When Annabelle left them later Bo was dozing under a tree, his hat tipped over his eyes, boots crossed at the ankles, three mugs of tea and the fruitcake all eaten, a chewed cigarette butt extinguished between his nicotined fingers. Annabelle watched him sleeping. He seemed to hold a key to all their fates. But it seemed also that they must wait for it. He would not be hurried. Perhaps he did not even know he held such a key and was untroubled by his possession of it. She did not think she was being entirely fanciful. Too many aspects of her past and present life were linked in him for her to dismiss her thought as fantasy. She was prepared, rather, to believe it the perception of intuition, that delicate mode of thought in which the spirit of fantasy is partner to the certainty of an inner logic. She stood up. Arner was still sitting motionless against the casuarina, sleeping or watching, it was hard to tell which, maybe waiting for the day of atonement. Mathew and Trace sitting cross-legged across from each other on the rock, feeding sticks into the embers of their fire and conversing in low voices, looking up at each other or gazing into the coals, as if they hoped to glimpse in this communion with fire the pathway to their future; or perhaps they did glimpse it.

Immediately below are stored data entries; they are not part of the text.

-- ==== Sys2Proof/Machine/Core.lean ====
section
/-! DEFINITION. The machine as the host sees it. -/

def Sys2Proof.core : Host.Core :=
  { State := Sys2Proof.Machine.State
    Fault := Sys2Proof.Machine.Fault
    Refusal := Sys2Proof.Machine.Refusal
    step := Sys2Proof.Machine.step
    reset := Sys2Proof.Machine.State.reset }
end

Annabelle made her way among the festooned rivergums to the couch grass flat where Mathew’s mare grazed. She walked back up the track through the ribbon grass. A thin blue smoke drifted from the kitchen chimney and already the track through the grass seemed their own well-trodden pad. She took some frozen steaks and sausages out of the freezer in the back of Arner’s truck and set them to defrost on a plate in the kitchen and she fed the range fire with pieces of wood. She cleaned up the kitchen some more then went and stood in the doorway, looking through the collapsing pergola at the side door of the main house, grasshoppers snipping around in the dry weeds and grass. The day was hot and still now on the dorsal of the rise. Isolated white clouds standing sentinel above the distant blue of the ranges. She decided to explore the main house.

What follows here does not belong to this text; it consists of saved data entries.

-- ==== Sys2Proof/Machine/Assembler.lean ====
section
/-! DEFINITION. The textual command language of spec/30_encoding.md R72: one command a line, `;` starting a comment.
It is host-side: a line becomes commands, or is refused and never reaches BSW. Spaces and letter case are log 16. -/

namespace Sys2Proof.Machine

/-- The value of a digit in a base up to 16. -/
def digitValue (base : Nat) (c : Char) : Option Nat :=
  let n := c.toNat
  let v :=
    if 48 ≤ n ∧ n ≤ 57 then n - 48
    else if 97 ≤ n ∧ n ≤ 102 then n - 87
    else if 65 ≤ n ∧ n ≤ 70 then n - 55
    else 16
  if v < base then some v else none

/-- The number a non-empty digit string denotes. -/
def digitsValue (base : Nat) (cs : List Char) : Option Nat :=
  match cs with
  | [] => none
  | _ => cs.foldl (fun acc c => acc.bind fun n => (digitValue base c).map fun d => base * n + d) (some 0)

/-- How a literal was written: only WRITE_SE tells them apart. -/
inductive Literal where
  | plain (n : Nat)
  | negative (n : Nat)
  | hex (n : Nat)
  deriving DecidableEq, Repr

/-- A numeric literal: decimal, decimal with a leading `-`, `0x` hexadecimal or `0b` binary (R72). -/
def parseLiteral : List Char → Option Literal
  | '-' :: cs => (digitsValue 10 cs).map .negative
  | '0' :: 'x' :: cs => (digitsValue 16 cs).map .hex
  | '0' :: 'b' :: cs => (digitsValue 2 cs).map .plain
  | cs => (digitsValue 10 cs).map .plain

/-- A literal of an unsigned operand; a minus sign is WRITE_SE's alone. -/
def Literal.unsigned : Literal → Option Nat
  | .plain n => some n
  | .negative _ => none
  | .hex n => some n

/-- WRITE_SE's literal: a value, or a 32-bit pattern in hexadecimal (R72). -/
def Literal.signed : Literal → Option Int
  | .plain n => some n
  | .negative n => some (-(n : Int))
  | .hex n => if n < 2 ^ 32 then some (sint (BitVec.ofNat 32 n)) else none

/-- Whether a character separates words. -/
def isBlank (c : Char) : Bool := c == ' ' || c == '\t'

/-- Drop the blanks at both ends. -/
def trimBlanks (cs : List Char) : List Char := ((cs.dropWhile isBlank).reverse.dropWhile isBlank).reverse

/-- Split at commas. -/
def splitCommas : List Char → List (List Char)
  | [] => [[]]
  | ',' :: cs => [] :: splitCommas cs
  | c :: cs =>
    match splitCommas cs with
    | [] => [[c]]
    | w :: ws => (c :: w) :: ws

/-- The operands of a line: none, or literals between commas; `none` when one is no literal. -/
def parseOperands (cs : List Char) : Option (List Literal) :=
  if trimBlanks cs = [] then some []
  else (splitCommas cs).foldr (fun w acc => acc.bind fun ls => (parseLiteral (trimBlanks w)).map (· :: ls)) (some [])

/-- The operations a line can name: the five commands, their aliases (R72) and the pseudo-instructions (R73). -/
inductive LineOp where
  | init | writeFixed | writeUE | writeSE | exportBytes | align | startCode3 | startCode4 | unitHeader | stop
  deriving DecidableEq, Repr

/-- The names of R72 and R73. -/
def lineOps : List (String × LineOp) :=
  [("INIT", .init), ("init", .init), ("WRITE_FIXED", .writeFixed), ("write_fixed", .writeFixed),
   ("WRITE_UE", .writeUE), ("write_unsigned_exp_golomb", .writeUE),
   ("WRITE_SE", .writeSE), ("write_signed_exp_golomb", .writeSE), ("EXPORT", .exportBytes), ("export", .exportBytes),
   ("ALIGN", .align), ("STARTCODE3", .startCode3), ("STARTCODE4", .startCode4), ("UNIT_HEADER", .unitHeader),
   ("STOP", .stop)]

/-- The operation of a name. -/
def findLineOp (name : List Char) : Option LineOp :=
  (lineOps.find? fun p => p.1.toList == name).map (·.2)

/-- The instructions of an operation with its operands; `none` for a wrong number or kind of operands. `st` is the STATUS
word the host read, for ALIGN. -/
def lineInstrs (st : Word) (op : LineOp) (ops : List Literal) : Option (List Instr) :=
  match op, ops with
  | .init, [] => some [.init]
  | .writeFixed, [v, w, e] =>
    match v.unsigned, w.unsigned, e.unsigned with
    | some v, some w, some e => if e ≤ 1 then some [.writeFixed v w (e == 1)] else none
    | _, _, _ => none
  | .writeUE, [v] => v.unsigned.map fun v => [.writeUE v]
  | .writeSE, [v] => v.signed.map fun v => [.writeSE v]
  | .exportBytes, [o, l] =>
    match o.unsigned, l.unsigned with
    | some o, some l => some [.exportBytes o l]
    | _, _ => none
  | .align, [] => some (macroAlign st)
  | .startCode3, [] => some macroStartCode3
  | .startCode4, [] => some macroStartCode4
  | .unitHeader, [f, p, t] =>
    match f.unsigned, p.unsigned, t.unsigned with
    | some f, some p, some t => some (macroUnitHeader f p t)
    | _, _, _ => none
  | .stop, [] => some macroStop
  | _, _ => none

/-- All or nothing: the command words of instructions, refused when a literal does not fit its field (R72). -/
def assembleAll : List Instr → Option (List Command)
  | [] => some []
  | i :: is => (assemble i).bind fun c => (assembleAll is).map (c :: ·)

/-- One line of R72's language: `some []` for a blank or comment line, `none` for a refused one. -/
def assembleLine (st : Word) (line : List Char) : Option (List Command) :=
  let text := trimBlanks (line.takeWhile (· != ';'))
  if text = [] then some []
  else
    (findLineOp (text.takeWhile fun c => !isBlank c)).bind fun op =>
    (parseOperands (text.dropWhile fun c => !isBlank c)).bind fun ops =>
    (lineInstrs st op ops).bind assembleAll

end Sys2Proof.Machine
end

She went around the tangle of the collapsing pergola and tried the house door. It stuck. She kicked it and it gave an inch. She put her shoulder to it and scraped it back. Feeling like a thief, and a little that her entry into the house might in some subtle manner betray her allegiance with Bo, she stepped over the threshold. She was in a small vestibule. Men’s battered hats and stiff wet-weather gear hanging from pegs like the blackened skins of carcasses, old boots and a broken whip coiled to one side on the floor. A set of spurs. The floor was stone flags split from the river. A layer of desiccated gumleaves and pale shoots of ribbon grass, a drift of black bead-droppings left by possums or rats or other small creatures. A brown-painted door facing her. She tried the handle. The door opened into a dimlit passage, a breath of cool air on her face. Doors leading off to right and left. The first door to the right was open. She stepped along the passage and stood in the open doorway looking in. A dining table in the centre of the room, the light coming from two French windows, an impression of sunlit shrubbery and European trees through the gaping shutters out beyond the verandah, as if there were a tended garden there. The brownstained timber ceiling sagging in the centre of the room above the table, the grooved ceiling boards split and gaping, straw and grass and leaves and other debris poking through and coned onto the table below, like the dribblings of an hourglass. The silence of the long departed dead. Deep and unbroken until this moment of her entry, as if she were a tomb robber and would inherit their curse. The Bigges of Ranna Station. A vanished race, Bo had said, slipping the irony in among the Hearns like a slim stiletto. She had never met the Bigges, but theirs had been a name of substance often mentioned by her parents when she was a child. They had been people of her own class.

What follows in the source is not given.